What is expected: Up to and including the line with "xori (d a : BitVec", please reproduce the lines below exactly, beginning with the first.

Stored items

/-! ### The instruction set -/

/-- The operations and events of the part, one constructor for each row of the opcode table. -/
inductive Instr where
  -- scalar words (R44 to R52)
  | ill
  | add (d a b : BitVec 6)
  | sub (d a b : BitVec 6)
  | mul (d a b : BitVec 6)
  | mulhs (d a b : BitVec 6)
  | mulhu (d a b : BitVec 6)
  | divs (d a b : BitVec 6)
  | divu (d a b : BitVec 6)
  | rems (d a b : BitVec 6)
  | remu (d a b : BitVec 6)
  | and (d a b : BitVec 6)
  | or (d a b : BitVec 6)
  | xor (d a b : BitVec 6)
  | andn (d a b : BitVec 6)
  | shl (d a b : BitVec 6)
  | shr (d a b : BitVec 6)
  | sar (d a b : BitVec 6)
  | rol (d a b : BitVec 6)
  | mins (d a b : BitVec 6)
  | minu (d a b : BitVec 6)
  | maxs (d a b : BitVec 6)
  | maxu (d a b : BitVec 6)
  | clz (d a : BitVec 6)
  | ctz (d a : BitVec 6)
  | popc (d a : BitVec 6)
  | bswap (d a : BitVec 6)
  | sextb (d a : BitVec 6)
  | sexth (d a : BitVec 6)
  | sextw (d a : BitVec 6)
  | addi (d a : BitVec 6) (imm : BitVec 13)
  | andi (d a : BitVec 6) (imm : BitVec 13)
  | ori (d a : BitVec 6) (imm : BitVec 13)
  | xori (d a : BitVec 6) (imm : BitVec 13)
  | shli (d a : BitVec 6) (imm : BitVec 13)
  | shri (d a : BitVec 6) (imm : BitVec 13)
  | sari (d a : BitVec 6) (imm : BitVec 13)
  | muli (d a : BitVec 6) (imm : BitVec 13)
  | movi (d : BitVec 6) (imm : BitVec 19)
  | movk (d : BitVec 6) (hw : BitVec 2) (imm : BitVec 16)
  | cmp (pd : BitVec 4) (a b : BitVec 6) (cc : Cond) (pa : BitVec 4)
  | cmpi (pd : BitVec 4) (a : BitVec 6) (imm : BitVec 6) (cc : Cond) (pa : BitVec 4)
  | pand (pd pa pb : BitVec 4)
  | por (pd pa pb : BitVec 4)
  | pxor (pd pa pb : BitVec 4)
  | pandn (pd pa pb : BitVec 4)
  | pmov (pd pa : BitVec 4)
  | pnot (pd pa : BitVec 4)
  | pset (pd : BitVec 4)
  | br (pq : BitVec 4) (neg : Bool) (off : BitVec 20)
  | call (pq : BitVec 4) (neg : Bool) (off : BitVec 20)
  | jr (a : BitVec 6)
  | callr (a : BitVec 6)
  | ret
  | brstg (off : BitVec 20)
  | brcl (pq : BitVec 4) (neg : Bool) (off : BitVec 20)
  | pcl (pq : BitVec 4) (neg : Bool) (n1 : BitVec 3)
  | ldu (t a : BitVec 6) (sz : BitVec 2) (imm : BitVec 11)
  | lds (t a : BitVec 6) (sz : BitVec 2) (imm : BitVec 11)
  | st (t a : BitVec 6) (sz : BitVec 2) (imm : BitVec 11)
  | ldm (t a : BitVec 6) (n1 : BitVec 2) (imm : BitVec 11)
  | stm (t a : BitVec 6) (n1 : BitVec 2) (imm : BitVec 11)
  | amoLd (o : Ord) (d a : BitVec 6) (sc : Scope)
  | amoSt (o : Ord) (a b : BitVec 6) (sc : Scope)
  | amoSwap (o : Ord) (d a b : BitVec 6) (sc : Scope)
  | amoCas (o : Ord) (d a b : BitVec 6) (sc : Scope)
  | amoAdd (o : Ord) (d a b : BitVec 6) (sc : Scope)
  | amoAnd (o : Ord) (d a b : BitVec 6) (sc : Scope)
  | amoOr (o : Ord) (d a b : BitVec 6) (sc : Scope)
  | amoXor (o : Ord) (d a b : BitVec 6) (sc : Scope)
  | amoMins (o : Ord) (d a b : BitVec 6) (sc : Scope)
  | amoMinu (o : Ord) (d a b : BitVec 6) (sc : Scope)
  | amoMaxs (o : Ord) (d a b : BitVec 6) (sc : Scope)
  | amoMaxu (o : Ord) (d a b : BitVec 6) (sc : Scope)
  | amoFadd (o : Ord) (d a b : BitVec 6) (sc : Scope)
  | rld (t a : BitVec 6) (sz : BitVec 2) (imm : BitVec 11)
  | rst (t a : BitVec 6) (sz : BitVec 2) (imm : BitVec 11)
  | ramoLd (d a : BitVec 6) (sc : Scope)
  | ramoSt (a b : BitVec 6) (sc : Scope)
  | ramoSwap (d a b : BitVec 6) (sc : Scope)
  | ramoCas (d a b : BitVec 6) (sc : Scope)
  | ramoAdd (d a b : BitVec 6) (sc : Scope)
  | ramoAnd (d a b : BitVec 6) (sc : Scope)
  | ramoOr (d a b : BitVec 6) (sc : Scope)
  | ramoXor (d a b : BitVec 6) (sc : Scope)
  | ramoMins (d a b : BitVec 6) (sc : Scope)
  | ramoMinu (d a b : BitVec 6) (sc : Scope)
  | ramoMaxs (d a b : BitVec 6) (sc : Scope)
  | ramoMaxu (d a b : BitVec 6) (sc : Scope)
  | ramoFadd (d a b : BitVec 6) (sc : Scope)
  | nop
  | trap (imm : BitVec 8)
  | eret
  | uiret
  | waiti
  | halt
  | fence (sc : Scope)
  | qfence (mask : BitVec 7)
  | phase (sc : Scope)
  | tide (a : BitVec 6)
  | keyst (id : BitVec 8)
  | uipoll
  | cancel (lv : Level)
  | csrr (d : BitVec 6) (csr : BitVec 12)
  | csrw (csr : BitVec 12) (a : BitVec 6)
  | csrs (d : BitVec 6) (csr : BitVec 12) (a : BitVec 6)
  | csrc (d : BitVec 6) (csr : BitVec 12) (a : BitVec 6)
  | vrun (a : BitVec 6) (n1 : BitVec 8)
  | mrun (a : BitVec 6) (nt : BitVec 1) (n1 : BitVec 8)
  | sopen (n : BitVec 4)
  | sclose (n : BitVec 4)
  | swait (n : BitVec 4)
  | crun (a : BitVec 6) (pd n : BitVec 4)
  | mtokw (t : BitVec 8)
  | vtokw (t : BitVec 8)
  | sset (s : BitVec 4) (f : BitVec 5) (g : BitVec 6)
  | sget (s : BitVec 4) (f : BitVec 5) (g : BitVec 6)
  | vkset (k : BitVec 4) (a : BitVec 6)
  | gnset (n : BitVec 3) (f : BitVec 5) (g : BitVec 6)
  | gnsetFaddr (n : BitVec 3) (g : BitVec 6)
  | gnget (n : BitVec 3) (f : BitVec 5) (g : BitVec 6)
  | gnpeek (d a b : BitVec 6) (n : BitVec 3)
  | ntset (nt : BitVec 1) (level : BitVec 3) (f : BitVec 5) (g : BitVec 6)
  | binit (a : BitVec 6) (n : BitVec 9)
  | barr (n : BitVec 9)
  | bwait (n : BitVec 9)
  | btest (pd : BitVec 4) (n : BitVec 9)
  | cwaitc (a : BitVec 6) (lv : Level)
  | cread (d : BitVec 6) (lv : Level)
  | lrpatch (a b : BitVec 6)
  | lrarm (a : BitVec 6)
  | lrstat (d a : BitVec 6)
  | lease (l pd : BitVec 4) (kind : BitVec 3) (prio : BitVec 2) (ev : Bool)
  | lrel (l : BitVec 4)
  | lstat (d : BitVec 6) (l : BitVec 4)
  | lwait (l : BitVec 4)
  | hwait (h : BitVec 8) (st : BitVec 2)
  | hset (h : BitVec 8) (st : BitVec 2)
  | htest (pd : BitVec 4) (h : BitVec 8) (st : BitVec 2)
  | pgreq (d a : BitVec 6)
  | pgstat (d a : BitVec 6)
  | nqpop (d a : BitVec 6)
  | mclr (md : BitVec 3)
  | mset (md : BitVec 3)
  | mpop (d : BitVec 6) (ma : BitVec 3)
  | mfirst (d : BitVec 6) (ma : BitVec 3)
  | mand (md ma mb : BitVec 3)
  | cstart (a : BitVec 6)
  | cend
  | cwait (a : BitVec 6)
  -- vector words (R53 to R55, R202 to R219)
  | vadd (col : BitVec 1) (w : VeOps)
  | vsub (col : BitVec 1) (w : VeOps)
  | vmul (col : BitVec 1) (w : VeOps)
  | vfma (col : BitVec 1) (w : VeOps)
  | vmin (col : BitVec 1) (w : VeOps)
  | vmax (col : BitVec 1) (w : VeOps)
  | vabs (col : BitVec 1) (w : VeOps)
  | vneg (col : BitVec 1) (w : VeOps)
  | vand (col : BitVec 1) (w : VeOps)
  | vor (col : BitVec 1) (w : VeOps)
  | vxor (col : BitVec 1) (w : VeOps)
  | vshl (col : BitVec 1) (w : VeOps)
  | vshr (col : BitVec 1) (w : VeOps)
  | vsar (col : BitVec 1) (w : VeOps)
  | vsel (col : BitVec 1) (w : VeOps)
  | vcmp (col : BitVec 1) (cc : Cond) (w : VeOps)
  | vaddk (col : BitVec 1) (w : VeOps)
  | vmulk (col : BitVec 1) (w : VeOps)
  | vfmak (col : BitVec 1) (w : VeOps)
  | vmink (col : BitVec 1) (w : VeOps)
  | vmaxk (col : BitVec 1) (w : VeOps)
  | vfill (col : BitVec 1) (w : VeOps)
  | vsfuExp (w : VeOps)
  | vsfuExp2 (w : VeOps)
  | vsfuLog (w : VeOps)
  | vsfuLog2 (w : VeOps)
  | vsfuRcp (w : VeOps)
  | vsfuRsqrt (w : VeOps)
  | vsfuSqrt (w : VeOps)
  | vsfuTanh (w : VeOps)
  | vsfuSigm (w : VeOps)
  | vsfuSin (w : VeOps)
  | vsfuCos (w : VeOps)
  | vsfuErf (w : VeOps)
  | vcvt (w : VeOps)
  | vqnt (w : VeOps)
  | vdqnt (w : VeOps)
  | vsrnd (w : VeOps)
  | vrsum (w : VeOps)
  | vrmax (w : VeOps)
  | vrmin (w : VeOps)
  | vramax (w : VeOps)
  | vrssq (w : VeOps)
  | vargmx (w : VeOps)
  | vscan (w : VeOps)
  | vmov (w : VeOps)
  | viota (w : VeOps)
  | vgath (w : VeOps)
  | vscat (w : VeOps)
  | vbcast (w : VeOps)
  | vrev (w : VeOps)
  | vilv (w : VeOps)
  | vdilv (w : VeOps)
  | vcomb (w : VeOps)
  | vgen (w : VeOps)
  | shapeN (imm : BitVec 16) (dly : BitVec 5)
  | shapeM (imm : BitVec 16) (dly : BitVec 5)
  | nest (level : BitVec 3) (len : BitVec 6) (k : BitVec 4) (dly : BitVec 5)
  | vtok (t : BitVec 8) (dly : BitVec 5)
  | vwtok (t : BitVec 8) (dly : BitVec 5)
  | vnop (dly : BitVec 5)
  -- matrix words (R56, R57, R234 to R245)
  | mnop (dly : BitVec 5)
  | mma (w : MmaOps)
  | mlatch (w : LatchOps)
  | mswap (t t2 : BitVec 2) (dly : BitVec 5)
  | mgath (idx rows : BitVec 4) (fmt : BitVec 3) (dly : BitVec 5)
  | mzero (t : BitVec 2) (dly : BitVec 5)
  | mdrain (t : BitVec 2) (d dfmt : BitVec 4) (rnd : BitVec 2) (sat : Bool) (dly : BitVec 5)
  | mdrainrq (t : BitVec 2) (d q : BitVec 4) (sgnO : Bool) (dly : BitVec 5)
  | mrsum (t : BitVec 2) (s : BitVec 4) (dly : BitVec 5)
  | mcsum (t : BitVec 2) (s : BitVec 4) (dly : BitVec 5)
  | mwscl (s : BitVec 4) (w : BitVec 1) (dly : BitVec 5)
  | mtok (t : BitVec 8) (dly : BitVec 5)
  | mwtok (t : BitVec 8) (dly : BitVec 5)
  | mxlatch (w : LatchOps)
  -- link step words (R59, R394 to R399, R415, R416)
  | linkAt (slot : BitVec 12)
  | linkSend (port : BitVec 4) (desc t : BitVec 12)
  | linkRecv (port : BitVec 4) (desc t : BitVec 12)
  | linkFwd (port out : BitVec 4)
  | linkRedw (port : BitVec 4) (desc t : BitVec 12)
  | linkReds (port : BitVec 4) (desc t : BitVec 12)
  | linkMark (port : BitVec 4) (id : BitVec 12)
  | linkKey (id : BitVec 8)
  | linkSlack
  | linkEnd
  | linkSetdt (set : BitVec 4)
  | linkTune (port : BitVec 4) (lane : BitVec 3) (ch : BitVec 6)
  -- events the machine brings about by itself
  | reservedWord (k : CodeKind) (w : Code)
  | tidelRead (d : BitVec 6)
  | counterLowRead (d : BitVec 6) (n : BitVec 5)
  | loadDataReturn (r : BitVec 6)
  | activationStart (s : BitVec 4)
  | streamGateGrant (s : BitVec 4)
  | streamAccess (s : BitVec 4)
  | streamAccessReturn (s : BitVec 4)
  | activationFinish (s : BitVec 4)
  | corbelWakeEnd (bay c : Nat)
  | tkInit (bay c : Nat)
  | tkFeed (bay c : Nat)
  | tkEmit (bay c : Nat)
  | corbelCommandEnd (bay c : Nat)
  | copyStart (ch : BitVec 5) (x : Word)
  | copyStatusRead (d : BitVec 6) (ch : BitVec 5)
  | copyTakeUp (die ch : Nat)
  | copyComplete (die ch : Nat)
  | unitPlacement (vf : Nat)
  | scheduledSlot (port : Nat)
  | copyMove (die ch : Nat)
  -- events that carry nothing
  | userInterruptEntry
  | waitiWake
  | dispatchQueueSpace
  | holdCycle
  | courseSlip
  | courseCcOverflow
  | courseStart
  | courseEndComplete
  | cwaitComplete
  | activationAttach
  | streamClose
  | swaitComplete
  | segmentRestoreComplete
  | veEntryStart
  | routerDispatch
  | veEntryFinish
  | vtokAdd
  | vwtokComplete
  | vtokwComplete
  | meEntryStart
  | meEntryFinish
  | mtokAdd
  | mwtokComplete
  | mtokwComplete
  | ntsetComplete
  | freqTableLoaded
  | crunAppend
  | lwaitComplete
  | lrelComplete
  | hwaitComplete
  | preemptionComplete
  | unitDone
  | cwaitcComplete
  | barrArrival
  | bwaitComplete
  | pgreqPost
  | retryResend
  | phaseDepart
  | fenceComplete
  | qfenceComplete
  | remoteSend
  | routeSwap
  | tideLost
  | faultFrameTaken
  | machineCheck
  | keystoneWrite
  | debugStop
  | powerOn
  | hbmTrained
  | hostLinkUp
  | bringUpReady
  | coreCycle
  | powerLoss
  -- events that name a place, a packet or a payload, and the commands of the host
  | segmentSaveComplete (core seg : Nat)
  | loopBufferExit (ae ve me : Bool)
  | leaseQueueGrant (bay : Nat)
  | leaseAging (bay : Nat)
  | corbelWarmTimeout (bay c : Nat)
  | tkSample (bay c : Nat)
  | tkReset (bay c : Nat)
  | xpConf (bay c : Nat)
  | xpTile (bay c : Nat)
  | ifBook (bay c : Nat)
  | ifRun (bay c : Nat)
  | ifReset (bay c : Nat)
  | slKey (bay c : Nat)
  | slIv (bay c : Nat)
  | slEnc (bay c : Nat)
  | slDec (bay c : Nat)
  | slFin (bay c : Nat)
  | scConf (bay c : Nat)
  | scRun (bay c : Nat)
  | scHist (bay c : Nat)
  | scCompact (bay c : Nat)
  | scCarry (bay c : Nat)
  | rlDesc (bay c : Nat)
  | rlMove (bay c : Nat)
  | rlFlush (bay c : Nat)
  | emergencySample (temps : List (BitVec 16)) (power : BitVec 16)
  | thermalTrip (temp : BitVec 16)
  | copyPrologueClaim (die ch : Nat)
  | launchPoolWrite (h : IsuneHdr) (first : Nat) (recs : List (List Byte))
  | jobStart (h : IsuneHdr) (job : Nat) (recs : List Nat)
  | jobCancel (h : IsuneHdr) (job : Nat)
  | gangPlacement (vf : Nat)
  | readyQueueAging (vf : Nat)
  | sliceEnd (outVf inVf : Nat)
  | migratePage (h : IsuneHdr) (va : Word) (ipa : BitVec 48)
  | migratePageRefuse (h : IsuneHdr) (va : Word)
  | migrationCopyEnd (die : Nat)
  | migrationTimeout (die : Nat)
  | hostRdmaWrite (qp : Nat) (va : Word) (data : List Byte)
  | hostRdmaRead (qp : Nat) (va : Word) (n : Nat)
  | hostRdmaAtomic (qp : Nat) (va : Word) (cas : Bool) (cmp arg : Word)
  | hostSend (qp : Nat) (data : List Byte)
  | asyncRead (p : Packet)
  | asyncWrite (p : Packet)
  | asyncAtomic (p : Packet)
  | asyncReduce (p : Packet)
  | asyncHandle (p : Packet)
  | asyncReply (p : Packet)
  | asyncNack (p : Packet)
  | asyncRetry (p : Packet)
  | remoteReplyTimeout (tag : Nat)
  | asyncSlot (port : Nat)
  | markerReceive (port lane : Nat) (id : BitVec 12)
  | rsigRelease (port : Nat)
  | laneRelock (port lane delay : Nat)
  | laneRelockTimeout (port lane : Nat)
  | linkFailed (port lane : Nat)
  | replaySlot (port : Nat)
  | alarmSlot (heard : List Alarm)
  | tideExchange (stamps : TideStamps)
  | elasticRecentre (port : Nat)
  | scrubError (key : Nat) (correctable : Bool)
  | keystoneHeaderWrite (rec : Nat)
  | rollbackRestore (job : Nat)
  | rollbackResume (job : Nat)
  | deviceInfo (h : IsuneHdr)
  | attest (h : IsuneHdr) (nonce : List Byte) (vf : BitVec 8)
  | measureRead (h : IsuneHdr)
  | vfCreate (h : IsuneHdr) (p : VfSpec)
  | vfDestroy (h : IsuneHdr)
  | vfTeardownComplete (vf : Nat)
  | teardownReconcile (pkg vf : Nat)
  | quarantineEnd (vf : Nat)
  | partitionAssign (h : IsuneHdr) (p : PartitionSpec)
  | regionMap (h : IsuneHdr) (regions : List Nat) (world : Bool)
  | rangeSet (h : IsuneHdr) (ranges : List RangeEntry) (heap : HeapSpec) (thresh : BitVec 16)
  | policyInstall (h : IsuneHdr) (blob : List Byte)
  | scopepolSet (h : IsuneHdr) (bits : BitVec 3)
  | keySlotLoad (h : IsuneHdr) (slot : Nat) (key : List Byte)
  | counterRead (h : IsuneHdr) (sel : CounterSel)
  | counterSessionOpen (h : IsuneHdr) (p : SessionSpec)
  | counterSessionClose (h : IsuneHdr)
  | counterSessionExport (h : IsuneHdr)
  | counterSessionImport (h : IsuneHdr) (b : SessionBlob)
  | traceRead (h : IsuneHdr) (offset : Nat)
  | traceSessionOpen (h : IsuneHdr) (p : SessionSpec)
  | traceSessionClose (h : IsuneHdr)
  | traceSessionExport (h : IsuneHdr)
  | traceSessionImport (h : IsuneHdr) (b : SessionBlob)
  | podJoin (h : IsuneHdr) (dims coords : List Nat) (parent : Nat) (tide : Word) (routes : List RouteSpec)
  | tideRoot (h : IsuneHdr) (root : Nat) (ptp : Option Nat)
  | chordPlanLoad (h : IsuneHdr) (ports : List ChordSpec) (routes : List RouteSpec) (tsw : Word)
  | scheduleLoad (h : IsuneHdr) (progs : List LinkProg) (start : Nat) (tree : List Byte)
  | detourLoad (h : IsuneHdr) (set : Nat) (progs : List LinkProg) (avoid : List (Nat × Nat × Nat)) (tree : List Byte)
  | keystoneConf (h : IsuneHdr) (rec : Nat) (slotA slotB segmask : Word) (tiles : Bool)
  | reset (h : IsuneHdr)
  | isuneUnknownOpcode (h : IsuneHdr)
  | smbusPcapWrite (v : BitVec 16)
  | smbusRegisterWrite (reg : BitVec 8) (v : BitVec 16)
  deriving DecidableEq, Repr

Task result:
/-! ### The instruction set -/

/-- The operations and events of the part, one constructor for each row of the opcode table. -/
inductive Instr where
  -- scalar words (R44 to R52)
  | ill
  | add (d a b : BitVec 6)
  | sub (d a b : BitVec 6)
  | mul (d a b : BitVec 6)
  | mulhs (d a b : BitVec 6)
  | mulhu (d a b : BitVec 6)
  | divs (d a b : BitVec 6)
  | divu (d a b : BitVec 6)
  | rems (d a b : BitVec 6)
  | remu (d a b : BitVec 6)
  | and (d a b : BitVec 6)
  | or (d a b : BitVec 6)
  | xor (d a b : BitVec 6)
  | andn (d a b : BitVec 6)
  | shl (d a b : BitVec 6)
  | shr (d a b : BitVec 6)
  | sar (d a b : BitVec 6)
  | rol (d a b : BitVec 6)
  | mins (d a b : BitVec 6)
  | minu (d a b : BitVec 6)
  | maxs (d a b : BitVec 6)
  | maxu (d a b : BitVec 6)
  | clz (d a : BitVec 6)
  | ctz (d a : BitVec 6)
  | popc (d a : BitVec 6)
  | bswap (d a : BitVec 6)
  | sextb (d a : BitVec 6)
  | sexth (d a : BitVec 6)
  | sextw (d a : BitVec 6)
  | addi (d a : BitVec 6) (imm : BitVec 13)
  | andi (d a : BitVec 6) (imm : BitVec 13)
  | ori (d a : BitVec 6) (imm : BitVec 13)
  | xori (d a : BitVec 6) (imm : BitVec 13)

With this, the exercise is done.